From 2010 to 2011, Schwab drafted the European Parliament's report on the EU Consumer Rights Directive. As shadow rapporteur, he has issued opinions on the negotiations for the Transatlantic Trade and Investment Partnership (2015) and on the Annual Report on EU Competition Policy (2015). In 2014, he co-sponsored (with Ramon Tremosa) a non-binding bill before the European Parliament calling on the European Commission to consider separating Google’s search-engine business from its other commercial activities to ensure fair competition on the internet. He also led the European Parliament's negotiating team on internet platform regulation in Europe. He later served as rapporteur on the ECN+ Directive that entered in law early 2019, handing national competition authorities more enforcement powers to ensure the functioning of the EU's single market.

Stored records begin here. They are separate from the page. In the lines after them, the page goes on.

-- ==== Sys2Proof/Certificates/Slice0/Obligations.lean ====
section
/-! DEFINITION. The statements for the provers. Each docstring names the rule of spec/ it formalises. -/

open Sys2Proof Sys2Proof.Machine

/-! ### Encoding -/

/-- 30_encoding.md rules R80, R87, R90: decoding an encoded command gives it back, and encoding what a word decodes to gives the word back. -/
def Obligations.DecodeAndEncodeAgree : Prop :=
  (∀ i, decode (encode i) = .ok i) ∧ ∀ w i, decode w = .ok i → encode i = w

/-- 30_encoding.md rules R81, R84, R87, R88: the legal words are exactly those with `RSV = 0` and an assigned `OP`, and a legal word selects its row by
`CMD & 0xFCFF`. -/
def Obligations.LegalWordsAreExactlyTheAssignedOnes : Prop :=
  (∀ w : CmdWord, (∃ i, decode w = .ok i) ↔ ¬ illegalWord w) ∧
    ∀ w i, decode w = .ok i → w &&& 0xFCFF = (rawOfInstr i).op.setWidth 16

/-- 30_encoding.md rules R87, R88, R91: a few words of the spec decode to the commands it says. -/
def Obligations.SpecWordsDecodeAsListed : Prop :=
  decode 0x0001 = .ok (.ucmp false false) ∧ decode 0x0301 = .ok (.ucmp true true) ∧
  decode 0x0005 = .ok (.udiv false false) ∧ decode 0x0007 = .ok (.ushr false false) ∧
  decode 0x020A = .ok (.tohex false true) ∧ decode 0x000A = .ok (.tohex false false) ∧
  decode 0x030B = .ok (.fromhex true true) ∧ decode 0x020B = .ok (.fromhex false true) ∧
  decode 0x010B = .ok (.fromhex true false) ∧ decode 0x0117 = .ok (.sdiv true false) ∧
  decode 0x0000 = .error (.unassignedOp 0x00) ∧ decode 0x000C = .error (.unassignedOp 0x0C) ∧
  decode 0x0018 = .error (.unassignedOp 0x18) ∧ decode 0x0405 = .error (.reservedBits 1)

/-- 30_encoding.md rule R91: the command word each assembler form of the hex commands puts on `req_cmd`. -/
def Obligations.AssemblerFormsGiveTheListedWords : Prop :=
  (assemble (.tohex (.int 5))).map (·.reqCmd) = some 0x020A ∧
  (assemble (.tohexNobuf (.int 5))).map (·.reqCmd) = some 0x000A ∧
  (assemble (.fromhex [0x30])).map (·.reqCmd) = some 0x030B ∧
  (assemble .fromhexNoin).map (·.reqCmd) = some 0x020B ∧
  (assemble (.fromhexNoout [0x30])).map (·.reqCmd) = some 0x010B ∧
  (assemble .fromhexNoinNoout).map (·.reqCmd) = some 0x000B ∧
  (assemble (.uadd (.int (-1)) (.limbs 1 0))).map (fun p => (p.reqCmd, p.reqA, p.reqB)) = some (0x0002, max128, 1)

/-! ### One edge -/

/-- 40_execution.md rules R110, R118, 42_unsigned_divide.md rule R154: while a command is in progress and no reset comes, a step is the decoded
command's edge on the registers, the pins of that edge used up (log entry 1). -/
def Obligations.StepRunsTheLatchedCommand : Prop :=
  ∀ (s : State) (i : Instr), (sample s).rst = false → s.busy = true → decode s.cmdL = .ok i →
    step s = exec i (advanceInputs s)
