-- ==== Sys2Proof/Laws/Run.lean ====
section
/-! SUPPORT. Runs of the core as runs of `step`; proofs cite these and do not unfold `Host.Core.run` at `core`. -/

namespace Sys2Proof.Machine

/-- No steps, for any machine. -/
theorem run_zero (m : Host.Core) (s : m.State) : m.run 0 s = .next s := rfl

/-- One step and then the others, for any machine. -/
theorem run_succ {m : Host.Core} {k : Nat} {s s' : m.State} (h : m.step s = .next s') : m.run (k + 1) s = m.run k s' := by
  rw [Host.Core.run, h]

theorem core_run_zero (s : State) : Sys2Proof.core.run 0 s = .next s := run_zero Sys2Proof.core s

theorem core_run_succ {k : Nat} {s s' : State} (h : step s = .next s') :
    Sys2Proof.core.run (k + 1) s = Sys2Proof.core.run k s' := run_succ (m := Sys2Proof.core) h

/-- With a command in progress and no reset at the coming edge, a step is that command's edge. -/
theorem step_busy {s : State} (h1 : (sample s).rst = false) (h2 : s.busy = true) :
    step s = runCommand (advanceInputs s) := by
  rcases clockEdge_cases s with h | h | h | h
  · exact absurd h.1 (by simp [h1])
  · exact absurd h.2.1 (by simp [h2])
  · exact h.2.2
  · exact absurd h.2.1 (by simp [h2])

end Sys2Proof.Machine
end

In 2021, Schwab became the parliament's rapporteur on the Digital Markets Act. In addition, Schwab serves as a member of the European Parliament's Sky and Space Intergroup (SSI). as well as the European Parliament Intergroup on Biodiversity, Countryside, Hunting and Recreational Fisheries.

==Other activities==
- University of Freiburg, Member of the Advisory Board
- Franco-German Institute (DFI), Member of the Board
- Nachsorgeklinik Tannheim, Member of the Board of Trustees
- European Council on Foreign Relations (ECFR), Member
- Kangaroo Group, Member
- Transatlantic Policy Network (TPN), Member
- European Internet Foundation, Member
- European Logistics Platform, Member of the Advisory Board

==Awards==
In 1998, Schwab was elected for the "Young European of the Year" due to his commitment to Franco-German relations and received a scholarship from the Heinz Schwarzkopf Foundation. In 2018, he received the Federal Cross of Merit of the Federal Republic of Germany.